US Job Openings Climb

Daily Analysis - 13/01/2016

JOLTs Data Corroborates Federal Reserve’s Comments on Employment Improvement


Federal Reserve Chair Janet Yellen has prominently stated that policymakers prefer to monitor the health of the labor sector by following results from the JOLTS job openings survey conducted by the Bureau of Labor Statistics. Data released once more proved the labor economy is improving rising amid speculation for another rate hike in the coming months.

UK Output Drops

Annualized manufacturing production from the United Kingdom dropped for the 5th consecutive month according to the latest report from the Office for National Statistics. Manufacturing output for the month of November fell -0.40%, matching the October contraction with the year over year figure shrinking -1.20% from previous month’s revised -0.20%. Machinery and equipment continued their slide, declining for a 12th month after recording a -13.70% drop while transport equipment managed to be the one bright spot, growing by 6.40%. With manufacturing contributing around 80.00% of total industrial production, the monthly output contraction of -0.70% from October’s 0.10% marked the biggest decline in 3 years.
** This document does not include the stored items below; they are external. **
/-- A bad address at the head of PreMEM aborts the cycle at MEM: Writeback has run, ALU, Issue and Fetch have not, and the
state keeps what it had (R343, R350, R248). -/
def Obligations.BadAddressAbortsTheCycleAtMem : Prop :=
  ∀ (s : State) (r : Record) (a : Word) (es : List Entry), s.status = .running → QueuesHoldTheirClasses s →
    s.preMEM.entries = ⟨r, some a⟩ :: es → validData s a = false →
    ∃ t, step s = .next t ∧ t.status = .aborted (.dataAddressFault a) ∧ t.cycle = s.cycle + 1 ∧ t.mem = s.mem ∧
      t.pc = s.pc ∧ t.waiting = s.waiting ∧ t.resolved = none ∧ t.preIssue.entries = s.preIssue.entries ∧
      t.preALU.entries = s.preALU.entries ∧ t.postMEM.entries = s.postMEM.entries.tail ∧
      t.postALU.entries = s.postALU.entries.tail ∧ step t = .next t

/-- What the next snapshot overwrites does not influence a cycle: the committed table, `LastPreIssue`, `resolved` and the
latches (R115, R120 to R123), and the model's own `active` and `notices` (log 6, log 7). -/
def Obligations.LatchedStateDoesNotInfluenceTheCycle : Prop :=
  ∀ s t : State, s.status = .running → sameBeforeSnapshot s t → step t = step s

/-- Only Writeback changes a register: one that differs after a cycle was the destination of the head of PostMEM or of
PostALU, and holds that entry's cached result (R23, R231). -/
def Obligations.OnlyWritebackChangesRegisters : Prop :=
  ∀ (s t : State) (r : RegIdx), step s = .next t → readReg t r ≠ readReg s r →
    ∃ e, (s.postMEM.entries.head? = some e ∨ s.postALU.entries.head? = some e) ∧ recordDest e.record = some r ∧
      e.cached = some (readReg t r)

/-- Only the store at the head of PreMEM changes data memory, and only the four bytes at its address (R68, R72). -/
def Obligations.OnlyTheStoreAtMemChangesMemory : Prop :=
  ∀ (s t : State) (n : Nat), step s = .next t → Memory.readByte t.mem n ≠ Memory.readByte s.mem n →
    ∃ e a, s.preMEM.entries.head? = some e ∧ recordIsStore e.record = true ∧ e.cached = some a ∧
      validData s a = true ∧ a.toNat ≤ n ∧ n < a.toNat + 4

/-! ## Invariants that every step keeps -/

/-- R46: no step takes a queue beyond its capacity, in any state. -/
def Obligations.QueueCapacitiesAreKept : Prop :=
  ∀ s t : State, QueuesBounded s → step s = .next t → QueuesBounded t

/-- Every queue keeps holding the classes and the cached results it may hold (R48, R30). -/
def Obligations.QueueClassesAreKept : Prop :=
  ∀ s t : State, QueuesHoldTheirClasses s → step s = .next t → QueuesHoldTheirClasses t

/-- R47: at most one outstanding writer per register, and the next-cycle table names exactly the outstanding writers. -/
def Obligations.OneOutstandingWriterIsKept : Prop :=
  ∀ s t : State, QueuesBounded s → QueuesHoldTheirClasses s → OneWriterPerRegister s → step s = .next t →
    NotAborted t → OneWriterPerRegister t

/-- `pc` stays a multiple of 4 in a loaded machine (R32, R306). -/
def Obligations.PcStaysAligned : Prop :=
  ∀ s t : State, ProgramLoaded s → PcAligned s → step s = .next t → PcAligned t

/-- Data memory keeps its canonical form and lists nothing outside the data region, so no store reaches the executable
region (R62, R64, R75, log 1, log 2). -/
def Obligations.DataMemoryStaysInItsRegion : Prop :=
  ∀ s t : State, s.instrBase.toNat % 4 = 0 → MemoryInRegion s → step s = .next t → MemoryInRegion t

/-- Every step keeps the machine's invariant. -/
def Obligations.EveryStepKeepsTheInvariant : Prop :=
  ∀ s t : State, CoreInvariant s → step s = .next t → CoreInvariant t

/-! ## Headline results -/

/-- From every state of the invariant a cycle is aborted exactly by an invalid address at the head of PreMEM: no
`QueueOverflow` and no `OperandAbsent` is ever raised (R340 to R343, R415). -/
def Obligations.AbortsExactlyOnABadAddress : Prop :=
  ∀ (s t : State) (f : Fault), CoreInvariant s → s.status = .running → step s = .next t →
    (t.status = .aborted f ↔
      ∃ e a, s.preMEM.entries.head? = some e ∧ e.cached = some a ∧ validData s a = false ∧ f = .dataAddressFault a)

/-- A branch resolves only when no writer of a register it reads is resident or in flight (R152). -/
def Obligations.BranchResolvesWithoutOutstandingWriter : Prop :=
  ∀ (s t : State) (r : Record), CoreInvariant s → s.status = .running → step s = .next t → NotAborted t →
    t.resolved = some r →
    ∀ q ∈ recordSrcs r, ∀ e ∈ inFlight t ++ t.preIssue.entries, recordDest e.record ≠ some q

/-- While a control-transfer instruction waits, nothing else is fetched: PreIssue only loses entries, and the cycle leaves
the instruction waiting at the same `pc` or resolves it (R153, R154). -/
def Obligations.WaitingInstructionHoldsFetch : Prop :=
  ∀ (s t : State) (w : Record), CoreInvariant s → s.status = .running → s.waiting = some w → step s = .next t →
    t.preIssue.entries.Subperm s.preIssue.entries ∧
      ((t.waiting = some w ∧ t.pc = s.pc ∧ t.resolved = none) ∨ (t.waiting = none ∧ t.resolved = some w))

/-- An arithmetic instruction at the head of PreALU writes its result, computed from the registers of the end of its ALU
cycle, into its destination in the cycle after (R210, R216, R231, R235, R271 to R277, R291 to R294). -/
def Obligations.ArithmeticReachesItsRegisterInTwoCycles : Prop :=
  ∀ (s t u : State) (a : Word) (i : Instr) (c : Option Word) (es : List Entry) (d : RegIdx) (v : Word),
    CoreInvariant s → s.preALU.entries = ⟨⟨a, .instr i⟩, c⟩ :: es → step s = .next t → t.status = .running →
    step t = .next u → destOf i = some d → aluResult i t = some v →
    readReg u d = v

/-- A load at the head of PreMEM with a valid address writes the word that stood there into its destination in the cycle
after (R220, R222, R231, R235). -/
def Obligations.LoadReachesItsRegisterInTwoCycles : Prop :=
  ∀ (s t u : State) (a ea v : Word) (b rt : RegIdx) (o : Imm) (es : List Entry),
    CoreInvariant s → s.preMEM.entries = ⟨⟨a, .instr (.lw b rt o)⟩, some ea⟩ :: es → memRead ea s = .ok v →
    step s = .next t → t.status = .running → step t = .next u →
    readReg u rt = v

/-- A store at the head of PreMEM with a valid address is performed in that cycle: the word reads as its data register
does at the end of the cycle, every other byte as before (R72, R216, R221). -/
def Obligations.StoreReachesMemoryInOneCycle : Prop :=
  ∀ (s t : State) (a ea : Word) (b rt : RegIdx) (o : Imm) (es : List Entry),
    CoreInvariant s → s.status = .running → s.preMEM.entries = ⟨⟨a, .instr (.sw b rt o)⟩, some ea⟩ :: es →
    validData s ea = true → step s = .next t →
    memRead ea t = .ok (readReg t rt) ∧
      ∀ n, (n < ea.toNat ∨ ea.toNat + 4 ≤ n) → Memory.readByte t.mem n = Memory.readByte s.mem n
end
Electricity, gas and steam recorded the largest drop, falling -2.10%. Annual industrial production expansion slowed to 0.90% versus the prior month’s 1.70%. The Pound continues to give ground with the GBPUSD pair briefly falling below 1.4400 before rebounding.


Uptick in JOLTs Job Openings

United States policymakers opt to follow the Job Openings and Labor Turnover Summary report as the preferred gauge on labor for the US according to Federal Reserve Chair Yellen. The Bureau of Labor Statistics reported job openings for the month of November rose to 5.431 million, beating both expectations of 5.410 million and last month’s revised value of 5.349 million. Due to the fact that it represents a period before the rate hike and December nonfarm payrolls figure, this is another strong sign of improvement in the labor economy, especially for jobseekers. A rise in job openings and people quitting their jobs should be interpreted as sign of confidence signaling a resilient economy that may lead to sustained wage growth. Job openings reportedly increased by 57,000 in health care and social assistance while remaining mostly unchanged for the private and government sectors.


Chinese Trade Balance surges

China’s General Administration of Customs reported a rise in the trade surplus to $60.09 billion in December. The surplus marked a major advance compared to last month’s value of $54.10 billion while trouncing expectations of $53.00 billion. According to the report, exports showed vast improvement after falling a more modest -1.40%, marking the sixth consecutive month of declines.  Meanwhile imports sank by -7.60%, continuing their deceleration for nearly a year. In a positive sign for energy, crude oil imports rose by 8.80% reaching a record high of approximately 6.70 million barrels per day. Economists now believe that recovery for China is on track and that policymakers do not need to devalue the country’s currency any further over the near-term. The People’s Bank of China efforts towards Yuan devaluation since the start of the year have sent Chinese financial markets tumbling, but have undoubtedly benefited the struggling export economy.


South African Industrial Output Falls

The South African Statistics Office reported manufacturing output decreasing by -1.20% for the month of November, dovetailing a decline of -1.70% in October and missing expectations of -0.20%. The main contributors to the decline were basic iron and steel, non-ferrous metal products, metal products and machinery with the component falling by -7.00%. Plunging commodity prices and decisions not to raise output have seen South African producers shoulder increasing losses as global trade decelerates.  Aside from the external picture, the overall weakness in South Africa’s industrial output reflects a wide range of factors including problems with low productivity, regular labor market disruptions and infrastructure especially in electricity power cuts. Since the spike earlier in the week, the US dollar has pulled back against the South African Rand with the USDZAR pair sitting back below 16.5000.